I was inspired by some code that I saw on StackOverflow that computed base-two logarithms in O(log2(N)) operations, where N is the number of bits in the integer. The following function computes the nearest power of two that is not less than a given value. I've compiled it with gcc and clang, and it optimizes into branch-free code.
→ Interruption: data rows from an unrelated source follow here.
/-- A step whose next event is a command that decodes is exec of that command, in the state in which the event has
been taken from the port. That the command comes from the head of `pending` is the model's choice (log entry 1). -/
def Obligations.StepRunsDecodedCommand : Prop :=
  ∀ (s : State) (cw : CmdWord) (data : List Byte) (rest : List HostEvent) (i : Instr),
    s.pending = .command cw data :: rest → decode cw data = .ok i →
    step s = exec i { s with pending := rest }

/-- The command placed at the port is the next one performed, whatever else the host was to do. The placing is the
model's (log entry 3). -/
def Obligations.PlacedCommandRunsNext : Prop :=
  ∀ (s : State) (nbits w : Nat) (i : Instr), decodeTableWord nbits w = some i →
    step (s.withFetchWord nbits w) = exec i s

/-- R72: HASH performs INIT, UPDATE and FINAL, ends in IDLE, and its digest is the digest of the FINAL, which is that of
the operand's bytes. The digest function is `hashOf` (derived, R123). -/
def Obligations.HashPseudoInstructionDigest : Prop :=
  ∀ (s : State) (op : ByteOperand) (bytes : List Byte) (emitted : List (CmdWord × List Byte)) (rest : List HostEvent),
    s.phase ≠ .faulted → operandBytes op = some bytes → bytes.length ≤ 2 ^ 128 - 1 →
    assembleLine (.hash op) = some emitted →
    s.pending = emitted.map (fun p => HostEvent.command p.1 p.2) ++ rest →
    ∃ t, Host.Core.run core 3 s = .next t ∧ t.phase = .idle ∧ t.pending = rest ∧
      t.response = some ⟨statusWord .idle s.fcode .ok, some (hashOf bytes)⟩

/-- R70, R72: what each line emits, in the command words of R62. A line whose operand is refused emits nothing. A line
that is not `.word` emits legal transactions only, one, or for HASH three, and each decodes. -/
def Obligations.AssemblerEmitsLegalCommands : Prop :=
  (∀ (l : AsmLine) (emitted : List (CmdWord × List Byte)),
    assembleLine l = some emitted → (∀ cw op, l ≠ .word cw op) →
    (∀ p ∈ emitted, legalCommand p.1 p.2 = true ∧ ∃ i, decode p.1 p.2 = .ok i) ∧
    emitted.length = (match l with | .hash _ => 3 | _ => 1)) ∧
  assembleLine .init = some [(0x00000001, [])] ∧
  assembleLine .final = some [(0x00000003, [])] ∧
  (∀ op bytes, operandBytes op = some bytes →
    assembleLine (.update op) = some [(0x00000002, bytes)] ∧
    assembleLine (.hash op) = some [(0x00000001, []), (0x00000002, bytes), (0x00000003, [])] ∧
    ∀ cw, assembleLine (.word cw (some op)) = some [(cw, bytes)]) ∧
  (∀ cw, assembleLine (.word cw none) = some [(cw, [])]) ∧
  (∀ op, operandBytes op = none →
    assembleLine (.update op) = none ∧ assembleLine (.hash op) = none ∧
    ∀ cw, assembleLine (.word cw (some op)) = none)

/-- R71: the bytes of every form of operand. -/
def Obligations.OperandBytesByForm : Prop :=
  (∀ cs : List Char,
    operandBytes (.text cs) =
      if ∀ c ∈ cs, 0x20 ≤ c.toNat ∧ c.toNat ≤ 0x7E ∧ c.toNat ≠ 0x22 then
        some (cs.map fun c => BitVec.ofNat 8 c.toNat)
      else none) ∧
  (∀ ds : List (Fin 16),
    (ds.length % 2 = 1 → operandBytes (.hex ds) = none) ∧
    (ds.length % 2 = 0 → ∃ bs, operandBytes (.hex ds) = some bs ∧ bs.length = ds.length / 2 ∧
      ∀ k, k < bs.length →
        (bs.getD k 0).toNat = 16 * (ds.getD (2 * k) 0).val + (ds.getD (2 * k + 1) 0).val)) ∧
  (∀ n, ∃ bs, operandBytes (.zeros n) = some bs ∧ bs.length = n ∧ ∀ b ∈ bs, b = 0) ∧
  (∀ n, ∃ bs, operandBytes (.ramp n) = some bs ∧ bs.length = n ∧ ∀ k, k < n → (bs.getD k 0).toNat = k % 256) ∧
  (∀ a b x y, operandBytes a = some x → operandBytes b = some y → operandBytes (.cat a b) = some (x ++ y))

/-! ### Reset (70_reset_and_hazards.md, 10_state.md) -/

/-- R36: after reset every register is 0, the phase IDLE, the fault code 0x00. Derived: the constant tables hold the
values of R80, R82 and R110, those of R80 and R82 being ones the spec marks as general knowledge (log entry 7). -/
def Obligations.ResetValues : Prop :=
  (∀ j : Fin 8, State.reset.ctx.h[j] = 0) ∧ State.reset.ctx.t = 0 ∧
  State.reset.ctx.f0 = 0 ∧ State.reset.ctx.f1 = 0 ∧
  (∀ j : Fin 128, State.reset.ctx.buf[j] = 0) ∧ State.reset.ctx.buflen.val = 0 ∧
  State.reset.phase = .idle ∧ State.reset.fcode = 0x00 ∧
  (∀ j : Fin 16, State.reset.work.v[j] = 0) ∧ (∀ j : Fin 16, State.reset.work.m[j] = 0) ∧
  State.reset.work.r.val = 0 ∧ State.reset.work.i.val = 0 ∧ State.reset.work.remaining = 0 ∧
  IV.toList = [0x6A09E667F3BCC908, 0xBB67AE8584CAA73B, 0x3C6EF372FE94F82B, 0xA54FF53A5F1D36F1,
    0x510E527FADE682D1, 0x9B05688C2B3E6C1F, 0x1F83D9ABFB41BD6B, 0x5BE0CD19137E2179] ∧
  PB.toList = [0x40, 0x00, 0x01, 0x01] ++ List.replicate 60 0x00 ∧
  SIGMA.toList.map (fun row => row.toList.map Fin.val) =
    [[ 0,  1,  2,  3,  4,  5,  6,  7,  8,  9, 10, 11, 12, 13, 14, 15],
     [14, 10,  4,  8,  9, 15, 13,  6,  1, 12,  0,  2, 11,  7,  5,  3],
     [11,  8, 12,  0,  5,  2, 15, 13, 10, 14,  3,  6,  7,  1,  9,  4],
     [ 7,  9,  3,  1, 13, 12, 11, 14,  2,  6,  5, 10,  4,  0, 15,  8],
     [ 9,  0,  5,  7,  2,  4, 10, 15, 14,  1, 11, 12,  6,  8,  3, 13],
     [ 2, 12,  6, 10,  0, 11,  8,  3,  4, 13,  7,  5, 15, 14,  1,  9],
     [12,  5,  1, 15, 14, 13,  4, 10,  0,  7,  6,  3,  9,  2,  8, 11],
     [13, 11,  7, 14, 12,  1,  3,  9,  5,  0, 15,  4,  8,  6,  2, 10],
     [ 6, 15, 14,  9, 11,  3,  0,  8, 12,  2, 13,  7,  1,  4, 10,  5],
     [10,  2,  8,  4,  7,  6,  1,  5, 15, 11,  9, 14,  3, 12, 13,  0],
     [ 0,  1,  2,  3,  4,  5,  6,  7,  8,  9, 10, 11, 12, 13, 14, 15],
     [14, 10,  4,  8,  9, 15, 13,  6,  1, 12,  0,  2, 11,  7,  5,  3]]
 int nearest_power_of_two(int x)
 {
   unsigned int z = ((x > 0) ? x - 1 : 0);
   z |= z >> 1;
   z |= z >> 2;
   z |= z >> 4;
   z |= z >> 8;
   z |= z >> 16;
  return (int)(z + 1);
 }

Here is a related function, a simple log2() calculator for 64-bit values. Unlike the function above, it rounds down instead of rounding up. Note that the compiler should automatically unroll the loop:

 int log2_int(unsigned long long x)
 {
   static const unsigned long long t[6] = {
     0xFFFFFFFF00000000ull,
     0x00000000FFFF0000ull,
     0x000000000000FF00ull,
     0x00000000000000F0ull,
     0x000000000000000Cull,
     0x0000000000000002ull
   };
 
   int y = 0;
   int j = 32;
   int i;
 
   for (i = 0; i < 6; i++) {
     int k = (((x & t[i]) == 0) ? 0 : j);
     y += k;
     x >>= k;
     j >>= 1;
   }
 
   return y;
 }

More efficient implementations exist that use CPU intrinsics, but I love the simplicity of these algorithms. I can't claim credit for either of these, since they are just slight modifications of existing code.